PIP Should Not Provoke Knee-Jerk Reforms Says MHRA Chief

“To devise a regulatory system solely about this particular event would be to miss the point that most of the problems that arise around medical devices are of a very different nature to this.”

European medical device industry body Eucomed has reported the views of Professor Sir Kent Woods of the UK’s Medicine and Healthcare products Regulatory Agency (MHRA).

Professor Woods has called for a careful and considered approach to medical device regulatory reform, according to several press reports. Speaking at a briefing, Sir Kent said that improvements should be made to the current system but warned that a case like that of Poly Implant Prothèse (PIP) should not inspire a knee-jerk reaction.

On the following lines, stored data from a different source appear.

/-! ### A whole unit read as one group -/

/-- An exhausted buffer leaves the next unit's bits, in the order in which they stand for its value. -/
theorem nextBits_of_exhausted {s : State} (h : s.used = s.unit.bits) :
    s.nextBits s.unit.bits = valueBits s.bitOrd s.unit.bits (s.unitNo 1) := by
  have hbit : ∀ i ∈ List.range s.unit.bits, s.streamBit i = unitBit s.bitOrd s.unit.bits (s.unitNo 1) i := by
    intro i hi
    have hlt := List.mem_range.1 hi
    rw [State.streamBit, h, Nat.add_div_left _ (bits_pos _), Nat.div_eq_of_lt hlt,
      Nat.add_mod_left, Nat.mod_eq_of_lt hlt]
  rw [State.nextBits, List.map_congr_left hbit]
  cases s.bitOrd <;> rfl

/-- Reading a whole unit takes one refill. -/
theorem unitsFor_of_exhausted {s : State} (h : s.used = s.unit.bits) : s.unitsFor s.unit.bits = 1 := by
  have hpos := bits_pos s.unit
  rw [State.unitsFor, h, Nat.add_sub_assoc hpos, Nat.add_div_left _ hpos, Nat.div_eq_of_lt (by omega)]

theorem unitNo_one (s : State) : s.unitNo 1 = s.loadUnit.buf := by
  rw [State.unitNo, Nat.zero_mul, Nat.add_zero, loadUnit_buf]

/-- Reading a whole unit loads it and exhausts it. -/
theorem skipBits_of_exhausted {s : State} (h : s.used = s.unit.bits) : s.skipBits s.unit.bits = s.loadUnit.exhaust := by
  rw [State.skipBits, unitsFor_of_exhausted h, unitNo_one, h, Nat.one_mul, Nat.one_mul, Nat.add_sub_cancel]
  rfl

/-- `GETBITS` of a whole unit gives the unit, under either bit order (42_bit_reader.md R141, R148). -/
theorem exec_getbits_unit {c : BitVec 6} {s : State} (hs : s.InSession) (hc : c.toNat = s.unit.bits)
    (hused : s.used = s.unit.bits) (hbuf : s.buf.toNat < 2 ^ s.unit.bits)
    (hlen : s.inPos.toNat + s.unit.bytes ≤ s.inLen.toNat) :
    exec (.getbits c) s = .next (s.loadUnit.exhaust.setRes s.loadUnit.buf) := by
  have hbits : s.streamHas c.toNat := by
    rwa [State.streamHas, hc, unitsFor_of_exhausted hused, Nat.one_mul]
  rw [exec_getbits_done hs (hc ▸ bits_le _) hused.le hbits, hc, skipBits_of_exhausted hused, nextBits_of_exhausted hused,
    bitsValue_valueBits _ _ _ (unitNo_lt hbuf 1), BitVec.ofNat_toNat, BitVec.setWidth_eq, unitNo_one]

/-- One byte assembles to itself under either byte order (42_bit_reader.md R142). -/
theorem assemble_singleton (ord : ByteOrder) (b : Byte) : assemble ord [b] = b.toNat := by
  cases ord <;> rfl

theorem inBytes_one (s : State) (p : Nat) : s.inBytes p 1 = [s.inByte p] := rfl

/-- A one-byte unit is its byte. -/
theorem loadUnit_buf_of_one {s : State} (h : s.unit = .one) :
    s.loadUnit.buf = (s.inByte s.inPos.toNat).setWidth 32 := by
  rw [loadUnit_buf, h, RefillUnit.bytes, inBytes_one, assemble_singleton, BitVec.ofNat_toNat]

/-- Settles O48: the eight bits are the one unit that the exhausted buffer takes next, and that unit is the byte. -/
theorem eightBitsAreTheNextByte : Obligations.EightBitsAreTheNextByte := by
  intro s hinv hs hunit hused hlen
  have hbits : s.unit.bits = 8 := congrArg RefillUnit.bits hunit
  have hbytes : s.unit.bytes = 1 := congrArg RefillUnit.bytes hunit
  have hgetbits := exec_getbits_unit (c := 8) hs hbits.symm (hused.trans hbits.symm) (hinv.cursorsOk hs).bufLt
    (by rwa [hbytes])
  have hpos : s.inPos + BitVec.ofNat 32 s.unit.bytes = s.inPos + 1 := by rw [hbytes]; rfl
  have hbyte := loadUnit_buf_of_one hunit
  exact ⟨_, _, hgetbits, exec_getbyte_done hs hlen, hbyte, hbyte.symm, hpos, hpos.symm, hbits, hbits⟩

end Sys2Proof.Machine
end

section
/-! PROOF. With `UNIT = 1` the byte order has no effect on bit reads (42_bit_reader.md R142). -/

namespace Sys2Proof.Machine

/-- `s` under byte order `y`. -/
def State.withByteOrd (y : ByteOrder) (s : State) : State := { s with byteOrd := y }

/-- An attempt with the state it leaves changed. -/
def Attempt.mapState {α : Type} (f : State → State) : Attempt α → Attempt α
  | .done v s => .done v (f s)
  | .raised k s => .raised k (f s)

/-- With one-byte units, which it keeps, the reader `r` comes to the same under byte order `y`. -/
def ByteOrderFree {α : Type} (y : ByteOrder) (r : State → Attempt α) : Prop :=
  ∀ s : State, s.unit = .one → r (s.withByteOrd y) = (r s).mapState (State.withByteOrd y) ∧ (r s).final.unit = .one

section
variable {y : ByteOrder}

/-- Readers one after the other. -/
theorem ByteOrderFree.andThen {α β : Type} {r : State → Attempt α} {f : α → State → Attempt β}
    (hr : ByteOrderFree y r) (hf : ∀ v, ByteOrderFree y (f v)) : ByteOrderFree y fun s => (r s).andThen f := by
  intro s hs
  obtain ⟨heq, hunit⟩ := hr s hs
  dsimp only
  rw [heq]
  cases hrs : r s with
  | done v t => rw [hrs] at hunit; exact hf v t hunit
  | raised k t => rw [hrs] at hunit; exact ⟨rfl, hunit⟩

/-- A choice between two readers that does not look at the byte order. -/
theorem ByteOrderFree.ite {α : Type} {p : State → Prop} [DecidablePred p] {r r' : State → Attempt α}
    (hp : ∀ s, p (s.withByteOrd y) ↔ p s) (hr : ByteOrderFree y r) (hr' : ByteOrderFree y r') :
    ByteOrderFree y fun s => if p s then r s else r' s := by
  intro s hs
  by_cases h : p s
  · simp only [if_pos h, if_pos ((hp s).2 h)]; exact hr s hs
  · simp only [if_neg h, if_neg (mt (hp s).1 h)]; exact hr' s hs

theorem done_byteOrderFree {α : Type} (v : α) : ByteOrderFree y (Attempt.done v) := fun _ hs => ⟨rfl, hs⟩

theorem raised_byteOrderFree {α : Type} (k : ErrorKind) : ByteOrderFree y (Attempt.raised (α := α) k) :=
  fun _ hs => ⟨rfl, hs⟩

/-- The one place where the byte order is looked at: a refill, which assembles one byte. -/
theorem loadUnit_withByteOrd {s : State} (h : s.unit = .one) :
    (s.withByteOrd y).loadUnit = s.loadUnit.withByteOrd y := by
  have hbuf : (s.withByteOrd y).loadUnit.buf = s.loadUnit.buf :=
    (loadUnit_buf_of_one (s := s.withByteOrd y) h).trans (loadUnit_buf_of_one h).symm
  exact congrArg (fun b => { s.loadUnit.withByteOrd y with buf := b }) hbuf

theorem refill_byteOrderFree : ByteOrderFree y refill :=
  .ite (p := fun s => s.available s.unit.bytes = true) (fun _ => Iff.rfl)
    (fun _ hs => ⟨congrArg _ (loadUnit_withByteOrd hs), hs⟩) (raised_byteOrderFree _)

theorem takeBit_byteOrderFree : ByteOrderFree y takeBit := fun _ hs => ⟨rfl, hs⟩

theorem readBit_byteOrderFree : ByteOrderFree y readBit :=
  .ite (p := fun s => s.used = s.unit.bits) (fun _ => Iff.rfl)
    (refill_byteOrderFree.andThen fun _ => takeBit_byteOrderFree) takeBit_byteOrderFree

theorem readBitsFrom_byteOrderFree (n : Nat) : ∀ (i : Nat) (v : Word), ByteOrderFree y (readBitsFrom n i v) := by
  induction n with
  | zero => exact fun _ v => done_byteOrderFree v
  | succ n ih => exact fun i v => readBit_byteOrderFree.andThen fun b t => ih (i + 1) (joinBit t.bitOrd v i b) t

theorem readBits_byteOrderFree (c : Nat) : ByteOrderFree y (readBits c) := readBitsFrom_byteOrderFree c 0 0

theorem buildNode_byteOrderFree (levels : Nat) : ∀ count : Nat, ByteOrderFree y (buildNode levels count) := by
  induction levels with
  | zero => exact fun _ => raised_byteOrderFree _
  | succ levels ih =>
    have branch : ∀ count, ByteOrderFree y fun s => (buildNode levels (count + 1) s).andThen fun l u =>
        (buildNode levels l.2 u).andThen fun r v => .done (Trie.branch l.1 r.1, r.2) v := fun count =>
      (ih _).andThen fun _ => (ih _).andThen fun _ => done_byteOrderFree _
    have leaf : ∀ count : Nat, ByteOrderFree y fun s => (readBits s.hwidth.toNat s).andThen fun v u =>
        .done (Trie.leaf v, count + 1) u := fun count s =>
      ((readBits_byteOrderFree s.hwidth.toNat).andThen fun _ => done_byteOrderFree _) s
    exact fun count => .ite (p := fun s => count = s.params.hufNodesMax) (fun _ => Iff.rfl) (raised_byteOrderFree _)
      (readBit_byteOrderFree.andThen fun b => .ite (p := fun _ => b = true) (fun _ => Iff.rfl) (branch count) (leaf count))

theorem walk_byteOrderFree (t : Trie) : ByteOrderFree y (walk t) := by
  induction t with
  | leaf v => exact done_byteOrderFree v
  | branch l r hl hr =>
    exact readBit_byteOrderFree.andThen fun b => .ite (p := fun _ => b = true) (fun _ => Iff.rfl) hr hl

/-- A command that concludes such a reader ends alike under either byte order. -/
theorem ByteOrderFree.conclude {α : Type} {r : State → Attempt α} (hr : ByteOrderFree y r) (o : Opcode) (start : State)
    {s : State} (hs : s.unit = .one) {finish : α → State → State}
    (hf : ∀ v t, finish v (t.withByteOrd y) = (finish v t).withByteOrd y) :
    conclude o (start.withByteOrd y) (r (s.withByteOrd y)) finish = (conclude o start (r s) finish).withByteOrd y := by
  rw [(hr s hs).1]
  cases r s with
  | done v t => exact hf v t
  | raised k t => rfl

theorem illegalCommand_withByteOrd (opc : Byte) (s : State) :
    illegalCommand opc (s.withByteOrd y) = (illegalCommand opc s).withByteOrd y := by
  by_cases hs : s.InSession
  · rw [illegalCommand_session (s := s.withByteOrd y) hs, illegalCommand_session hs]
    rfl
  · rw [illegalCommand_rest (s := s.withByteOrd y) hs, illegalCommand_rest hs]
    rfl

/-- The commands that read bits. -/
theorem effect_withByteOrd {i : Instr} {s : State} (hs : s.unit = .one)
    (hi : i.op ∈ [.getbit, .getbits, .hbuild, .hwalk]) :
    effect i (s.withByteOrd y) = (effect i s).withByteOrd y := by
  cases i with
  | getbit => exact readBit_byteOrderFree.conclude _ s hs fun _ _ => rfl
  | getbits c => exact (readBits_byteOrderFree _).conclude _ s hs fun _ _ => rfl
  | hbuild w => exact (buildNode_byteOrderFree _ _).conclude (s := { s with hwidth := w }) _ s hs fun _ _ => rfl
  | hwalk =>
    have htree : (s.withByteOrd y).tree = s.tree := rfl
    simp only [effect, htree]
    cases s.tree with
    | some t => exact (walk_byteOrderFree t).conclude _ s hs fun _ _ => rfl
    | none => exact illegalCommand_withByteOrd ..
  | _ => simp [Instr.op] at hi

end

/-- Settles O49: neither legality nor the effect of such a command depends on the byte order. -/
theorem byteOrderIsIdleForOneByteUnits : Obligations.ByteOrderIsIdleForOneByteUnits := by
  intro i s t y hs hi hexec
  have hlegal : legal i (s.withByteOrd y) = legal i s := rfl
  show exec i (s.withByteOrd y) = .next (t.withByteOrd y)
  rcases exec_cases hexec with ⟨hl, rfl⟩ | ⟨hl, rfl⟩
  · rw [exec_of_legal (hlegal.trans hl), effect_withByteOrd hs hi]
  · rw [exec_of_illegal (hlegal.trans hl), illegalCommand_withByteOrd]

end Sys2Proof.Machine
end

section
/-! PROOF. The circular window: `CFGWIN` and the commands that append to ring and output (43_window.md R174-R181). -/

namespace Sys2Proof.Machine

/-! ### Legality (46_dispatch.md R238) -/

theorem legal_cfgwin_iff {cap prebuf : Field24} {fill : Byte} {s : State} :
    legal (.cfgwin cap prebuf fill) s = true ↔ s.state ≠ .decoding := by
  simp [legal_iff, Instr.op, Opcode.allowedIn, Opcode.trieOk]

/-- The commands that append to ring and output are legal in Decoding. -/
theorem legal_appending_iff {i : Instr} {s : State} (h : i.op ∈ [.liti, .litr, .litb, .copy]) :
    legal i s = true ↔ s.state = .decoding := by
  cases i with
  | liti _ | litr | litb | copy _ _ => simp [legal_iff, Instr.op, Opcode.allowedIn, Opcode.trieOk]
  | _ => simp [Instr.op] at h

theorem handledAsIllegal_of_ne_decoding {i : Instr} {s : State} (h : i.op ∈ [.liti, .litr, .litb, .copy])
    (hs : s.state ≠ .decoding) : HandledAsIllegal i s :=
  handledAsIllegal_of_not (mt (legal_appending_iff h).1 hs)

/-! ### The checks (43_window.md R176, R182) -/

theorem not_outRoom_iff {s : State} {n : Nat} : ¬ s.outRoom n = true ↔ s.params.outMax < s.outLen.toNat + n :=
  outRoom_iff.not.trans Nat.not_le

theorem displacementOk_iff {s : State} {d : Nat} :
    s.displacementOk d = true ↔ 1 ≤ d ∧ d ≤ s.prebuf.toNat + s.outLen.toNat ∧ d ≤ s.cap.toNat := by
  simp [State.displacementOk]

theorem not_displacementOk_iff {s : State} {d : Nat} :
    ¬ s.displacementOk d = true ↔ d < 1 ∨ s.prebuf.toNat + s.outLen.toNat < d ∨ s.cap.toNat < d := by
  rw [displacementOk_iff, not_and_or, not_and_or, Nat.not_le, Nat.not_le, Nat.not_le]

/-! ### Configuration -/

/-- Settles O52: legality splits the states, and the effect is the assignment itself. -/
theorem cfgwinSetsTheWindow : Obligations.CfgwinSetsTheWindow := fun _ _ _ =>
  ⟨rfl, fun _ => ⟨fun hs => exec_of_legal (legal_cfgwin_iff.2 hs),
    fun hs => handledAsIllegal_of_not fun hl => legal_cfgwin_iff.1 hl hs⟩⟩

/-! ### The literal commands -/

/-- `Emit` in Decoding with room in the output (43_window.md R173). -/
theorem State.Inv.appended_emit {s : State} (h : s.Inv) (hd : s.state = .decoding)
    (hroom : s.outLen.toNat + 1 ≤ s.params.outMax) (b : Byte) : Appended s (emit b s) b := by
  obtain ⟨-, -, -, -, -, hmax, -⟩ := h.params
  exact emit_appended b s h.winWf h.outWf.1 (h.decoding hd).capPos (by omega)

The PIP incident, according to Sir Kent, is a rare and unusual one of “manufacturing fraud” and not the result of a flawed regulatory framework. Instead of drastic changes and a shift toward centralisation, regulators in the European Union’s 27 Member States should work to increase co-ordination. Stepped-up surveillance and reporting of medical device flaws would also serve to improve the EU’s medical device safety record.

“Clearly one does not in any sense get complacent about events such as this” Sir Kent told those in attendance, “but recognise though that they are exceedingly rare. To devise a regulatory system solely about this particular event would be to miss the point that most of the problems that arise around medical devices are of a very different nature to this.”

Sir Kent also made clear the enormity of Europe’s regulatory challenge with 17,000 medical device manufacturers in Europe alone. “You can have a regulatory system, but actually you can’t promise to stop people breaking regulations. There has to be, at the end of the day, a degree of trust in the system but it has to be backed up by the very best healthcare regulation that you can get”.